Юнна Мориц написала о той войне, о народной трагедии сильные горькие стихи. Она оглядывается на прошлое, не боясь превратиться в соляной столб, ибо получила дар судьбы и слова и теперь не принадлежит никому, кроме себя и своей совести, никому, кроме Бога. Она не может возлюбить врага, если это – враг страны, враг детей, беззащитных стариков, голодных сирот, веры, справедливости, правды, человеческого достоинства… Начало, Киев, война символично завязались в один мучительный узел, который с годами только туже завязывается в безумном современном мире.

Евгений Евтушенко обидчиво писал: «Мориц развивает в стихах имидж изгоя и с презрением отзывается об эстрадной поре в поэзии». В ней действительно никакого шестидесятничества, она единственна, даже эстетически она была далека от поющих хором про взявшихся за руки, «чтоб не пропасть поодиночке» и не испортить себе биографию. Она и побеждать, и пропадать всегда будет «поодиночке», с первых шагов в литературе словно провидя свою миссию, свой крест, свой вызов: «Не возьму чужой воды/И чужого хлеба./Я для собственной звезды/Собственное небо» («Я жива, жива, жива...»).

Замечательный лирик, виртуозный мастер стиха, Юнна Мориц ставит глубокие нравственные вопросы об ответственности за произнесённое слово:

Ни у кого не спрашивай: – Когда? –
Никто не знает, как длинна дорога
От первого двустишья до второго,
Тем более – до Страшного суда.
Ни у кого не спрашивай: – Куда? –
Куда лететь, чтоб вовремя и к месту?
Природа крылья вырубит в отместку
За признаки отсутствия стыда.

И практически сразу «испортит» себе биографию, написав крамольные по тем временам стихи «Памяти Тициана Табидзе», погибшего в 1937 году. Стихи заметит и высоко оценит Анна Ахматова. И впервые Юнна Мориц ощутит на себе и на своих строках поставленное клеймо презумпции виновности за всё, что она написала и напишет в будущем.
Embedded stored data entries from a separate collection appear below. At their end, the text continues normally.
/-! ### The panel port -/

/-- PCS_FALL begins a transaction. PANEL_OCTET_COMPLETE gathers arguments, takes the command with its last octet as the command's
own row does (log 17), a RESTART with the strap levels and the CSDA last seen (the model's choice, log 18), passes the turnaround
octet and clocks the response out, then sends 0. PCS_RISE ends the transaction, and a command that is neither TAKE nor STATUS
leaves nothing to do (R186, R187). -/
def Obligations.TransactionPhases : Prop :=
  ∀ (s : State) (pdi : Octet), s.pins.resetLow = false →
    let octet := exec (.panelOctetComplete pdi) s
    let port (p : Pnp) : Host.Outcome State Fault Refusal := .next { s with pnp := p }
    (exec .pcsFall s = .next
      { s with
        pins := { s.pins with pcsLow := true }
        pnp := if s.pnp.phase = .idle then { phase := .command, pdo := 0 } else s.pnp }) ∧
    (s.pnp.phase = .idle ∨ s.pnp.phase = .discard → octet = .next s) ∧
    (s.pnp.phase = .command →
      (pdi = 0x03 ∨ pdi = 0x04 ∨ pdi = 0x05 ∨ pdi = 0x06 ∨ pdi = 0x13 → octet = port { phase := .arguments pdi [], pdo := 0 }) ∧
      (pdi = 0x01 → octet = exec .status s) ∧ (pdi = 0x02 → octet = exec .take s) ∧ (pdi = 0x10 → octet = exec .rest s) ∧
      (pdi = 0x11 → octet = exec .wake s) ∧ (pdi = 0x12 → octet = exec .faultClear s) ∧
      (pdi = 0x1F → octet = exec (.restart s.pins.sn s.pins.roleStrap s.pins.stopPossible) s) ∧
      (pdi ∉ [0x01, 0x02, 0x03, 0x04, 0x05, 0x06, 0x10, 0x11, 0x12, 0x13, 0x1F] →
        octet = exec (.unknownCommand pdi) s)) ∧
    (s.pnp.phase = .arguments 0x03 [] → octet = exec (.readRow pdi) s) ∧
    (s.pnp.phase = .arguments 0x04 [] → octet = exec (.readQuantity pdi) s) ∧
    (s.pnp.phase = .arguments 0x05 [] → octet = exec (.readChannel pdi) s) ∧
    (s.pnp.phase = .arguments 0x13 [] → octet = exec (.releaseTrip pdi) s) ∧
    (∀ got, s.pnp.phase = .arguments 0x06 got → got.length < 4 →
      octet = port { phase := .arguments 0x06 (got ++ [pdi]), pdo := 0 }) ∧
    (∀ a b c d, s.pnp.phase = .arguments 0x06 [a, b, c, d] → octet = exec (.bind a b c d pdi) s) ∧
    (∀ rest ending, s.pnp.phase = .response true rest ending →
      octet = port { phase := .response false rest ending, pdo := 0 }) ∧
    (∀ o rest ending, s.pnp.phase = .response false (o :: rest) ending →
      octet = port { phase := .response false rest ending, pdo := o }) ∧
    (∀ ending, s.pnp.phase = .response false [] ending → octet = port { phase := .response false [] ending, pdo := 0 }) ∧
    ((∀ due rest, s.pnp.phase ≠ .response due rest .settleTake) →
      (∀ reported, s.pnp.phase ≠ .response false [] (.lowerDropped reported)) → exec .pcsRise s = .next
      { s with pins := { s.pins with pcsLow := false }, pnp := { phase := .idle, pdo := 0 } })

/-- R188: STATUS is answered DONE in every line state with the seventeen octets of R195, the fields of roles that the station does
not hold as 0, and changes nothing else; a whole STATUS lowers the dropped count by the value it reported, and not below 0. ATTN
is high while the queue holds an entry at or above the attention threshold (R173); FAULT is high while RESET is low, in OFFLINE,
in LISTEN_ONLY, and in a WELL station whose duty is FAULT (R185). -/
def Obligations.StatusReports : Prop :=
  ∀ s : State,
    (attn s = true ↔ ∃ e ∈ s.evu.queue, s.settings.attentionThreshold ≤ e.level) ∧
    (faultOut s = true ↔
      s.pins.resetLow = true ∨ s.frh.lineState = .offline ∨ s.frh.lineState = .listenOnly ∨
        (roleOf s = some .well ∧ s.dtu.duty = .fault)) ∧
    (takeable 0x01 s = true →
      let only (r : Role) (v : Nat) : Nat := if roleOf s = some r then v else 0
      let flags := (if faultOut s then 1 else 0) + (if attn s then 2 else 0) +
        only .well ((if s.dtu.runReq then 4 else 0) + (if s.dtu.runAck then 8 else 0) + (if tripInForce s then 16 else 0)) +
        only .turbine (if s.srg.tripIn then 32 else 0)
      let response :=
        [0, octetOf s.frh.lineState.code, octetOf s.stl.loadState.code, octetOf s.stl.faultCode, octetOf (ownNumber s),
         octetOf s.stl.roleCode.toNat, octetOf s.stl.clamped, octetOf flags, octetOf s.evu.queue.length,
         octetOf s.evu.dropped, octetOf s.evu.refreshCount, octetOf (s.evu.refreshCount / 256),
         octetOf (only .well s.dtu.duty.code), octetOf (only .well (tripSetSize s)),
         octetOf (only .turbine (if s.srg.trip = .normal then 0 else 1)), octetOf (only .turbine (tripCauseCode s)),
         octetOf (only .exchange (if s.xcp.isolated then 1 else 0))]
      exec .status s = .next
        { s with pnp := { phase := .response true response (.lowerDropped s.evu.dropped), pdo := 0 } }) ∧
    (∀ reported, s.pins.resetLow = false → s.pnp.phase = .response false [] (.lowerDropped reported) →
      exec .pcsRise s = .next
        { s with
          pins := { s.pins with pcsLow := false }, pnp := { phase := .idle, pdo := 0 }
          evu := { s.evu with dropped := s.evu.dropped - reported } })

/-- TAKE (R171, R195) reports the entry of the highest level, the oldest of it, and marks it alone as in delivery; on an empty
queue it answers EMPTY and marks nothing. PCS_RISE after a TAKE (R172) removes an entry whose response was whole and whose late
count is 0, leaves it with its late count as repeat count otherwise, and leaves one whose response was not whole as it is. -/
def Obligations.TakeDeliversMostUrgent : Prop :=
  ∀ (s : State) (front back : List QueueEntry) (e : QueueEntry),
    (takeable 0x02 s = true → s.evu.queue = [] → exec .take s = .next
      { s with pnp := { phase := .response true (5 :: List.replicate 10 0) .nothing, pdo := 0 } }) ∧
    (s.evu.queue = front ++ e :: back → (∀ x ∈ front ++ back, x.delivery = none) →
      (takeable 0x02 s = true → Law6 s → (∀ x ∈ front, x.level < e.level) → (∀ x ∈ back, x.level ≤ e.level) →
        let response :=
          [0, octetOf e.source, octetOf e.level, octetOf (e.subject.getD 0), octetOf (e.detail.getD 0),
           octetOf (e.detail.getD 0 / 256), octetOf e.repeatCount, octetOf e.stamp, octetOf (e.stamp / 256),
           octetOf s.evu.queue.length, octetOf (flagBit e.subject.isSome 0 + flagBit e.detail.isSome 1)]
        exec .take s = .next
          { s with
            evu := { s.evu with queue := front ++ { e with delivery := some 0 } :: back }
            pnp := { phase := .response true response .settleTake, pdo := 0 } }) ∧
      (∀ late due rest, s.pins.resetLow = false → s.pnp.phase = .response due rest .settleTake → e.delivery = some late →
        let left := if due = false ∧ rest = [] then
            (if late = 0 then front ++ back else front ++ { e with repeatCount := late, delivery := none } :: back)
          else front ++ { e with delivery := none } :: back
        exec .pcsRise s = .next
          { s with
            pins := { s.pins with pcsLow := false }
            pnp := { phase := .idle, pdo := 0 }
            evu := { s.evu with queue := left } }))

/-- READ_ROW, READ_QUANTITY and READ_CHANNEL (R57, R75, R76, R187, R195): each response has its fixed length and its result, and
nothing changes but the panel port. -/
def Obligations.ReadsChangeNothing : Prop :=
  ∀ (s : State) (a : Octet),
    let offline := s.frh.lineState = .offline
    let answered (response : List Octet) : Host.Outcome State Fault Refusal :=
      .next { s with pnp := { phase := .response true response .nothing, pdo := 0 } }
    let two (v : Nat) : List Octet := [octetOf v, octetOf (v / 256)]
    (takeable 0x03 s = true →
      let r := rowOf s a.toNat
      let flags := flagBit r.lastSeq.isSome 0 + flagBit r.well.isSome 1 + flagBit r.demand.isSome 2
      let well := match r.well with
        | none => List.replicate 7 0
        | some w =>
          octetOf ((w.duty.map Duty.code).getD 255) ::
            (two (w.capacity.getD 65535) ++ two (w.flow.getD 65535) ++ two (w.silica.getD 65535))
      let demand := match r.demand with
        | none => List.replicate 3 0
        | some d => two (d.demand.getD 65535) ++ [octetOf d.cause]
      exec (.readRow a) s = answered
        (if offline then 1 :: List.replicate 15 0
         else if 31 < a.toNat ∨ a.toNat = ownNumber s then 3 :: List.replicate 15 0
         else
          [0, octetOf r.condition.code, octetOf ((r.role.map Role.code).getD 255), octetOf r.age, r.lastSeq.getD 0,
           octetOf flags] ++ well ++ demand)) ∧
    (takeable 0x04 s = true →
      let q := quantityOf s a.toNat
      let kind := quantityKind (roleOf s) a.toNat
      exec (.readQuantity a) s = answered
        (if a.toNat < quantityCount (roleOf s) then
          [0, octetOf kind.code, octetOf q.validity.code] ++ octets32 q.value ++
            [octetOf (if kind = .measured then q.heldCount else 0)]
         else 3 :: List.replicate 7 0)) ∧
    (takeable 0x05 s = true →
      let l := latchOf s a.toNat
      let flags := flagBit l.pending.isSome 0 + flagBit l.last.isSome 1 +
        flagBit (decide (a.toNat < mappedChannels (roleOf s))) 2
      exec (.readChannel a) s = answered
        (if offline then 1 :: List.replicate 9 0
         else if 7 < a.toNat then 3 :: List.replicate 9 0
         else
          [0, octetOf flags] ++ two (l.pending.getD 0) ++ two (l.last.getD 0) ++
            [octetOf l.refusedCount, octetOf ((l.lastRefusal.map Refused.code).getD 0), octetOf s.msu.rejected,
             octetOf ((s.msu.lastRejection.map Rejection.code).getD 0)]))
Молодая поэтесса была пожизненно включена в так называемые чёрные списки. Чёрные списки, как «Чёрная речка», будут обдувать её леденящим дыханием с разной интенсивностью и по разным поводам во все эпохи, по нарастанию особенно в «святые» либеральные времена вплоть до сегодняшних дней, когда прозападные либерал-инквизиторы не простят ей «ересь» любви к России и разоблачительной для них и их покровителей её саркастически-убийственной безоглядной борьбы с «клеветниками России», с мировой русофобией, с натовско-американскими бомбёжками Сербии, с нацизмом, с бандеровщиной и власовщиной всех мастей.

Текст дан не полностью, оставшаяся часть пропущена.